I'm designing a table like
this.
I'm in the process of designing the steel bracket that joins each leg to the top. The bracket will be held in place with 3/8" steel bolts going into inserts (three of them on each face, with the inserts and bolts penetrating 1/2" into the wood).
The bracket is 16 inches wide and its legs are 4" and 2" long. One bracket-leg is shorter so it can be hidden between the leg and tabletop.
The table legs are 27 inches tall and 2 inches thick. The top is 2 inches thick and weighs about 200 pounds, if that matters.
The questions are:
1. How thick does the steel bracket need to be?
2. Brake-bent sheet material, or extruded angle steel?
I want to be sure that either the bolts or the wood fails before the bracket. The worst-case loads I can think of are:
- Heavy objects falling on the table (e.g., in an earthquake, a few hundred pounds of roof might fall down, and I'd like to be safe beneath it in that scenario)

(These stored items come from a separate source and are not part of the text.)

-- ==== Sys2Proof/Machine/Fetch.lean ====
section
/-! DEFINITION. Fetch, decode and operand fetch, phases 1 to 3 of spec/40_execution_cycle.md R71, and the placing of an
instruction's bytes where the next fetch reads them. -/

namespace Sys2Proof.Machine

/-- The instruction at `pc`: the one decoder, reading `MemRead(pc + k)` with the addresses not wrapped (R52, R72, R73,
decision D10). It reads memory and changes nothing. -/
def State.fetch (s : State) : Except Trap Instr :=
  decodeFrom (fun k => s.memRead (s.pc.toNat + k)) Trap.unrecognized

/-- Bytes stored from the address `a` up, those above 255 left out. -/
def State.placeBytes (s : State) (a : Nat) (bytes : List Byte) : State :=
  s.setMem (s.mem.writeFrom a (bytes.take (Config.memSize - a)))

/-- The state ready to run the instruction whose bytes are given as its next step: the bytes stored from `pc` up and
the status RUNNING, since no step happens otherwise (R71). It stands for the host's *load* and *run* (log 5). -/
def State.readyWith (s : State) (bytes : List Byte) : State := (s.placeBytes s.pc.toNat bytes).start

end Sys2Proof.Machine
end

- Whatever future children might do (e.g., running into it at top speed)
- Careless movers whacking a leg as they go through a doorway
The bracket will be mortised into the leg, so the thicker the metal is, the thinner the wood will be. I don't want to just use the thickest steel I can find because it'll be more work to get it mortised in and will possibly reduce the strength of the wood.
Thoughts on bolts: Are you thinking lag bolts or are you going to be putting some sort of insert into the wood that the bolts can screw into? A regular bolt and wood isn't gonna work--the threads aren't deep enough.